Około godz. 11.30 do małżeństwa z Gorlic zadzwonił młody mężczyzna przedstawiający się jako ich syn i proszący o pożyczkę 45 tysięcy złotych. Na szczęście kobieta, która odebrała telefon, momentalnie zorientowała się, że to oszustwo, gdyż... nie miała syna.
Kilka minut później podobny telefon odebrała kolejna gorliczanka. Tym razem mężczyzna w słuchawce przekonywał kobietę, że jej syn spowodował wypadek i potrzebuje 45 tysięcy złotych dla „załagodzenia sytuacji”.
Kobieta przekazała słuchawkę mężowi, a oszust, gdy usłyszał męski głos – rozłączył się.
Małżeństwo błyskawicznie zadzwoniło do syna, który potwierdził, że u niego wszystko w porządku.

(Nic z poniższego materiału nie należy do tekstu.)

/-- Without a signing command, and while the report waits for its frame, nothing is signed. -/
theorem signingComplete_idle {s : State}
    (h : s.sec.sign = none ∨ ((∃ x, s.sec.sign = some x ∧ x.framed = false) ∧ s.afe.run = true)) : signingComplete s = s := by
  obtain hs | ⟨⟨x, hs, hx⟩, hrun⟩ := h
  · rw [signingComplete, hs]
  · rw [signingComplete, hs]
    exact if_pos (by simp [hx, hrun])

/-! ### SEC_CERT -/

section
variable {d : Desc} {s : State}

theorem secCert_notNow (h : s.inSt [DAWN, NIGHT] = true) : secCert d s = s.complete d OP_CERT ST_NOT_NOW := if_pos h

/-- A certificate that SEC has no buffer for is refused (log 13). -/
theorem secCert_noBuffer (h : s.inSt [DAWN, NIGHT] = false) (hq : s.queue 13 1 s.sec.cert = none) :
    secCert d s = (s.noBuf 13).complete d OP_CERT ST_NO_BUFFER := by
  simp [secCert, h, hq]

theorem secCert_done {u : State} (h : s.inSt [DAWN, NIGHT] = false) (hq : s.queue 13 1 s.sec.cert = some u) :
    secCert d s = (u.clampDesc d 4 (b2n (decide (d.len.toNat < 3136)))).completeWith
      { compOf d OP_CERT ST_DONE with len := 3136, buf := s.sec.cert, toks := [(13, 1)] } := by
  simp [secCert, h, hq]

end

/-! ### Enrolment -/

/-- Whether the device takes no enrolment: outside MORNING, with all four generations used, or while an image loads (R610). -/
def State.enrolClosed (s : State) : Prop := s.dev ≠ MORNING ∨ 4 ≤ s.sec.gens.length ∨ ∃ c ∈ s.bcp, c.loading ≠ []

/-- The next generation holds the key and the flags of the buffer, and its commit marker is still to be written (R610). -/
def State.programGen (s : State) (d : Desc) (b : List Byte) : State :=
  s.onSec fun x => { x with
    gens := x.gens ++ [⟨b.take 1793, bitAt (leAt b 1793 1) 0, false⟩]
    enroll := some d }

section
variable {d : Desc} {buf : List Byte} {s : State}

theorem State.not_enrolClosed (hm : s.dev = MORNING) (hg : s.sec.gens.length < 4) (hl : ∀ c ∈ s.bcp, c.loading = []) :
    ¬ s.enrolClosed := by
  rintro (h | h | ⟨c, hc, h⟩)
  · exact h hm
  · omega
  · exact h (hl c hc)

/-- The test that SEC_ENROLL makes first. -/
theorem State.enrolClosed_iff :
    (s.dev ≠ MORNING || 4 ≤ s.sec.gens.length || s.bcp.any (fun c => !c.loading.isEmpty)) = true ↔ s.enrolClosed := by
  simp [State.enrolClosed, or_assoc]

theorem secEnroll_notNow (h : s.enrolClosed) : secEnroll d buf s = s.complete d OP_ENROLL ST_NOT_NOW :=
  if_pos (State.enrolClosed_iff.mpr h)

/-- While one enrolment commits, the next is BUSY (log 80). -/
theorem secEnroll_busy (h : ¬ s.enrolClosed) (he : s.sec.enroll ≠ none) : secEnroll d buf s = s.complete d OP_ENROLL ST_BUSY :=
  (if_neg (mt State.enrolClosed_iff.mp h)).trans (if_pos (Option.isSome_iff_ne_none.mpr he))

/-- The first owner needs no signature of an owner before it (R610). -/
theorem secEnroll_unowned (h : ¬ s.enrolClosed) (he : s.sec.enroll = none) (h0 : s.ownerGen = 0) :
    secEnroll d buf s = (s.clampDesc d 4 (b2n (decide (d.len.toNat ≠ 3088)))).programGen d (padTo 3088 buf) := by
  rw [secEnroll, if_neg (mt State.enrolClosed_iff.mp h)]
  simp [he, h0, State.programGen]

/-- A later owner passes by the signature of the owner in force, and fails without it (R610). -/
theorem secEnroll_owned {u : State} {b : List Byte} (h : ¬ s.enrolClosed) (he : s.sec.enroll = none) (h0 : s.ownerGen ≠ 0)
    (hb : b = padTo 3088 buf) (hu : u = (s.clampDesc d 4 (b2n (decide (d.len.toNat ≠ 3088)))).cnt SEC_OPS_verify) :
    secEnroll d buf s =
      if signatureOk s.owner.key "FRTOWNR1" (enrolDigest s.ownerGen b) (leAt b 1800 2) (b.drop 1808) = true
      then u.programGen d b else u.complete d OP_ENROLL ST_AUTH_FAIL := by
  subst hb hu
  rw [secEnroll, if_neg (mt State.enrolClosed_iff.mp h)]
  simp [he, h0, State.programGen]

end

/-- A change of the entry whose index is the last one leaves the entries before it. -/
theorem map_zipIdx_concat_last {α : Type} (f : α → α) (l : List α) (x : α) :
    (l ++ [x]).zipIdx.map (fun y => if y.2 + 1 = (l ++ [x]).length then f y.1 else y.1) = l ++ [f x] := by
  apply List.ext_getElem
  · simp
  · intro i hi _
    obtain hlt | rfl : i < l.length ∨ i = l.length := by simp at hi; omega
    · simp [hlt, show i ≠ l.length by omega]
    · simp

theorem enrollCommit_none {s : State} (h : s.sec.enroll = none) : enrollCommit s = s := by
  rw [enrollCommit, h]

Oba przypadki zostały zgłoszone do gorlickich mundurowych, ale policjanci proszą o kontakt wszystkie osoby, które dzisiaj odebrały podobne telefony.
Pamiętajmy, by w takich sytuacjach zachować dużą ostrożność i za każdym razem konsultować takie telefony z innym członkami rodziny, a w razie wątpliwości zgłaszać na policję.